### INSTRUCTIONS FOR THE TASK
Reproduce all the entries precisely.

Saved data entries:
########################################

theorem keeps_rowProgCheck {m : Nat} (hm : sub 0xa781000000008 m) {s t : State} {a0 a1 : _} (h : Keeps m s t) : Keeps m s (rowProgCheck a0 a1 t) := by
  unfold rowProgCheck
  try dsimp only
  repeat' (first
    | with_reducible assumption
    | exact sub_trans (by decide) hm
    | with_reducible apply keeps_updStripe
    | with_reducible apply keeps_updRow
    | with_reducible apply keeps_issue
    | with_reducible apply keeps_startSkim
    | with_reducible apply Keeps.foldl
    | with_reducible apply Keeps.foldr
    | split
    | (intro; try dsimp only))

theorem keeps_dropVat {m : Nat} (hm : sub 0x10200000010000d m) {s t : State} {a0 : _} (h : Keeps m s t) : Keeps m s (dropVat a0 t) := by
  unfold dropVat
  try dsimp only
  repeat' (first
    | with_reducible assumption
    | exact sub_trans (by decide) hm
    | with_reducible apply keeps_bpmRelease
    | with_reducible apply keeps_updWpe
    | with_reducible apply Keeps.foldl
    | with_reducible apply Keeps.foldr
    | split
    | (intro; try dsimp only))

theorem keeps_rowVatCheck {m : Nat} (hm : sub 0x10204000010000d m) {s t : State} {a0 a1 : _} (h : Keeps m s t) : Keeps m s (rowVatCheck a0 a1 t) := by
  unfold rowVatCheck
  try dsimp only
  repeat' (first
    | with_reducible assumption
    | exact sub_trans (by decide) hm
    | with_reducible apply keeps_markRow
    | with_reducible apply keeps_dropVat
    | with_reducible apply Keeps.foldl
    | with_reducible apply Keeps.foldr
    | split)

theorem keeps_rowsSettle {m : Nat} (hm : sub 0x10a7c100010000d m) {s t : State} {a0 : _} (h : Keeps m s t) : Keeps m s (rowsSettle a0 t) := by
  unfold rowsSettle
  try dsimp only
  repeat' (first
    | with_reducible assumption
    | exact sub_trans (by decide) hm
    | with_reducible apply keeps_rowSkimCheck
    | with_reducible apply keeps_rowProgCheck
    | with_reducible apply keeps_rowVatCheck
    | with_reducible apply Keeps.foldl
    | with_reducible apply Keeps.foldr
    | split
    | (intro; try dsimp only))

end Sys2Proof.Machine
end

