theorem keeps_execPowerEntitlementRecompute {m : Nat} (hm : sub 0x10000000 m) {s t : State} (h : Keeps m s t) : KeepsOut m s (execPowerEntitlementRecompute t) := by
  unfold execPowerEntitlementRecompute
  try dsimp only
  repeat' (first
    | with_reducible assumption
    | exact sub_trans (by decide) hm
    | with_reducible apply Keeps.next
    | with_reducible apply keeps_updTenant
    | with_reducible apply Keeps.foldl
    | with_reducible apply Keeps.foldr
    | split
    | (intro; try dsimp only)
    | (with_reducible apply filter_wf)
    | ((with_reducible apply Same.mk) <;> intro b <;> first | exact absurd b (by decide) | rfl)
    | with_reducible refine Keeps.mk' (a := 0x10000000) ?_ ?_ (Eq.refl _) ?_)

theorem keeps_fineIssued {m : Nat} (hm : sub 0x10204000010000d m) {s t : State} {a0 a1 : _} (h : Keeps m s t) : Keeps m s (fineIssued a0 a1 t) := by
  unfold fineIssued
  try dsimp only
  repeat' (first
    | with_reducible assumption
    | exact sub_trans (by decide) hm
    | with_reducible apply keeps_rowVatCheck
    | with_reducible apply keeps_updRow
    | with_reducible apply Keeps.foldl
    | with_reducible apply Keeps.foldr
    | split)

theorem keeps_countSense {m : Nat} (hm : sub 0x4002000000000 m) {s t : State} {a0 : _} (h : Keeps m s t) : Keeps m s (countSense a0 t) := by
  unfold countSense
  try dsimp only
  repeat' (first
    | with_reducible assumption
    | exact sub_trans (by decide) hm
    | with_reducible apply keeps_updBlock
    | with_reducible apply keeps_queueRefresh
    | with_reducible apply Keeps.foldl
    | with_reducible apply Keeps.foldr
    | split)

theorem keeps_sendOp {m : Nat} (hm : sub 0x4182000000008 m) {s t : State} {a0 a1 : _} (h : Keeps m s t) : Keeps m s (sendOp a0 a1 t) := by
  unfold sendOp
  try dsimp only
  repeat' (first
    | with_reducible assumption
    | exact sub_trans (by decide) hm
    | with_reducible apply keeps_updDie
    | with_reducible apply keeps_countSense
    | with_reducible apply keeps_sendTower
    | with_reducible apply Keeps.foldl
    | with_reducible apply Keeps.foldr
    | split)

theorem keeps_execPowerTokenGrant {m : Nat} (hm : sub 0x1061c200010000d m) {s t : State} {a0 : _} (h : Keeps m s t) : KeepsOut m s (execPowerTokenGrant a0 t) := by
  unfold execPowerTokenGrant
  try dsimp only
  repeat' (first
    | with_reducible assumption
    | exact sub_trans (by decide) hm
    | with_reducible apply Keeps.next
    | with_reducible apply keeps_fineIssued
    | with_reducible apply keeps_sendOp
    | with_reducible apply Keeps.foldl
    | with_reducible apply Keeps.foldr
    | split)

theorem keeps_fetchGrant {m : Nat} (hm : sub 0x10000000 m) {s t u : State} {x0 : _} (h : Keeps m s t) (e : (fetchGrant t) = some (x0, u)) : Keeps m s u := by
  unfold fetchGrant at e
  try dsimp only at e
  repeat' (first | contradiction | (cases e) | (split at e))
  repeat' (first
    | with_reducible assumption
    | exact sub_trans (by decide) hm
    | with_reducible apply keeps_updTenant
    | with_reducible apply Keeps.foldl
    | with_reducible apply Keeps.foldr
    | split
    | (intro; try dsimp only)
    | (with_reducible apply filter_wf)
    | ((with_reducible apply Same.mk) <;> intro b <;> first | exact absurd b (by decide) | rfl)
    | with_reducible refine Keeps.mk' (a := 0x10000000) ?_ ?_ (Eq.refl _) ?_)

theorem keeps_fetchChecks {m : Nat} (hm : sub 0x85600009 m) {s t : State} {a0 a1 : _} (h : Keeps m s t) : Keeps m s (fetchChecks a0 a1 t) := by
  unfold fetchChecks
  try dsimp only
  repeat' (first
    | with_reducible assumption
    | exact sub_trans (by decide) hm
    | with_reducible apply keeps_finishErr
    | with_reducible apply keeps_slowAdmit
    | with_reducible apply keeps_slowRefuse
    | with_reducible apply Keeps.foldl
    | with_reducible apply Keeps.foldr
    | split)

########################################

### WRITTEN RESPONSE
theorem keeps_rowProgCheck {m : Nat} (hm : sub 0xa781000000008 m) {s t : State} {a0 a1 : _} (h : Keeps m s t) : Keeps m s (rowProgCheck a0 a1 t) := by
  unfold rowProgCheck
  try dsimp only
  repeat' (first
    | with_reducible assumption
    | exact sub_trans (by decide) hm
    | with_reducible apply keeps_updStripe
    | with_reducible apply keeps_updRow
    | with_reducible apply keeps_issue
    | with_reducible apply keeps_startSkim
    | with_reducible apply Keeps.foldl
    | with_reducible apply Keeps.foldr
    | split
    | (intro; try dsimp only))

theorem keeps_dropVat {m : Nat} (hm : sub 0x10200000010000d m) {s t : State} {a0 : _} (h : Keeps m s t) : Keeps m s (dropVat a0 t) := by
  unfold dropVat
  try dsimp only
  repeat' (first
    | with_reducible assumption
    | exact sub_trans (by decide) hm
    | with_reducible apply keeps_bpmRelease
    | with_reducible apply keeps_updWpe
    | with_reducible apply Keeps.foldl
    | with_reducible apply Keeps.foldr
    | split
    | (intro; try dsimp only))

theorem keeps_rowVatCheck {m : Nat} (hm : sub 0x10204000010000d m) {s t : State} {a0 a1 : _} (h : Keeps m s t) : Keeps m s (rowVatCheck a0 a1 t) := by
  unfold rowVatCheck
  try dsimp only
  repeat' (first
    | with_reducible assumption
    | exact sub_trans (by decide) hm
    | with_reducible apply keeps_markRow
    | with_reducible apply keeps_dropVat
    | with_reducible apply Keeps.foldl
    | with_reducible apply Keeps.foldr
    | split)

theorem keeps_rowsSettle {m : Nat} (hm : sub 0x10a7c100010000d m) {s t : State} {a0 : _} (h : Keeps m s t) : Keeps m s (rowsSettle a0 t) := by
  unfold rowsSettle
  try dsimp only
  repeat' (first
    | with_reducible assumption
    | exact sub_trans (by decide) hm
    | with_reducible apply keeps_rowSkimCheck
    | with_reducible apply keeps_rowProgCheck
    | with_reducible apply keeps_rowVatCheck
    | with_reducible apply Keeps.foldl
    | with_reducible apply Keeps.foldr
    | split
    | (intro; try dsimp only))

end Sys2Proof.Machine
end

theorem keeps_execPowerEntitlementRecompute {m : Nat} (hm : sub 0x10000000 m) {s t : State} (h : Keeps m s t) : KeepsOut m s (execPowerEntitlementRecompute t) := by
  unfold execPowerEntitlementRecompute
  try dsimp only
  repeat' (first
    | with_reducible assumption
    | exact sub_trans (by decide) hm
    | with_reducible apply Keeps.next
    | with_reducible apply keeps_updTenant
    | with_reducible apply Keeps.foldl
    | with_reducible apply Keeps.foldr
    | split
    | (intro; try dsimp only)
    | (with_reducible apply filter_wf)
    | ((with_reducible apply Same.mk) <;> intro b <;> first | exact absurd b (by decide) | rfl)
    | with_reducible refine Keeps.mk' (a := 0x10000000) ?_ ?_ (Eq.refl _) ?_)

theorem keeps_fineIssued {m : Nat} (hm : sub 0x10204000010000d m) {s t : State} {a0 a1 : _} (h : Keeps m s t) : Keeps m s (fineIssued a0 a1 t) := by
  unfold fineIssued
  try dsimp only
  repeat' (first
    | with_reducible assumption
    | exact sub_trans (by decide) hm
    | with_reducible apply keeps_rowVatCheck
    | with_reducible apply keeps_updRow
    | with_reducible apply Keeps.foldl
    | with_reducible apply Keeps.foldr
    | split)

theorem keeps_countSense {m : Nat} (hm : sub 0x4002000000000 m) {s t : State} {a0 : _} (h : Keeps m s t) : Keeps m s (countSense a0 t) := by
  unfold countSense
  try dsimp only
  repeat' (first
    | with_reducible assumption
    | exact sub_trans (by decide) hm
    | with_reducible apply keeps_updBlock
    | with_reducible apply keeps_queueRefresh
    | with_reducible apply Keeps.foldl
    | with_reducible apply Keeps.foldr
    | split)

theorem keeps_sendOp {m : Nat} (hm : sub 0x4182000000008 m) {s t : State} {a0 a1 : _} (h : Keeps m s t) : Keeps m s (sendOp a0 a1 t) := by
  unfold sendOp
  try dsimp only
  repeat' (first
    | with_reducible assumption
    | exact sub_trans (by decide) hm
    | with_reducible apply keeps_updDie
    | with_reducible apply keeps_countSense
    | with_reducible apply keeps_sendTower
    | with_reducible apply Keeps.foldl
    | with_reducible apply Keeps.foldr
    | split)

theorem keeps_execPowerTokenGrant {m : Nat} (hm : sub 0x1061c200010000d m) {s t : State} {a0 : _} (h : Keeps m s t) : KeepsOut m s (execPowerTokenGrant a0 t) := by
  unfold execPowerTokenGrant
  try dsimp only
  repeat' (first
    | with_reducible assumption
    | exact sub_trans (by decide) hm
    | with_reducible apply Keeps.next
    | with_reducible apply keeps_fineIssued
    | with_reducible apply keeps_sendOp
    | with_reducible apply Keeps.foldl
    | with_reducible apply Keeps.foldr
    | split)

theorem keeps_fetchGrant {m : Nat} (hm : sub 0x10000000 m) {s t u : State} {x0 : _} (h : Keeps m s t) (e : (fetchGrant t) = some (x0, u)) : Keeps m s u := by
  unfold fetchGrant at e
  try dsimp only at e
  repeat' (first | contradiction | (cases e) | (split at e))
  repeat' (first
    | with_reducible assumption
    | exact sub_trans (by decide) hm
    | with_reducible apply keeps_updTenant
    | with_reducible apply Keeps.foldl
    | with_reducible apply Keeps.foldr
    | split
    | (intro; try dsimp only)
    | (with_reducible apply filter_wf)
    | ((with_reducible apply Same.mk) <;> intro b <;> first | exact absurd b (by decide) | rfl)
    | with_reducible refine Keeps.mk' (a := 0x10000000) ?_ ?_ (Eq.refl _) ?_)

theorem keeps_fetchChecks {m : Nat} (hm : sub 0x85600009 m) {s t : State} {a0 a1 : _} (h : Keeps m s t) : Keeps m s (fetchChecks a0 a1 t) := by
  unfold fetchChecks
  try dsimp only
  repeat' (first
    | with_reducible assumption
    | exact sub_trans (by decide) hm
    | with_reducible apply keeps_finishErr
    | with_reducible apply keeps_slowAdmit
    | with_reducible apply keeps_slowRefuse
    | with_reducible apply Keeps.foldl
    | with_reducible apply Keeps.foldr
    | split)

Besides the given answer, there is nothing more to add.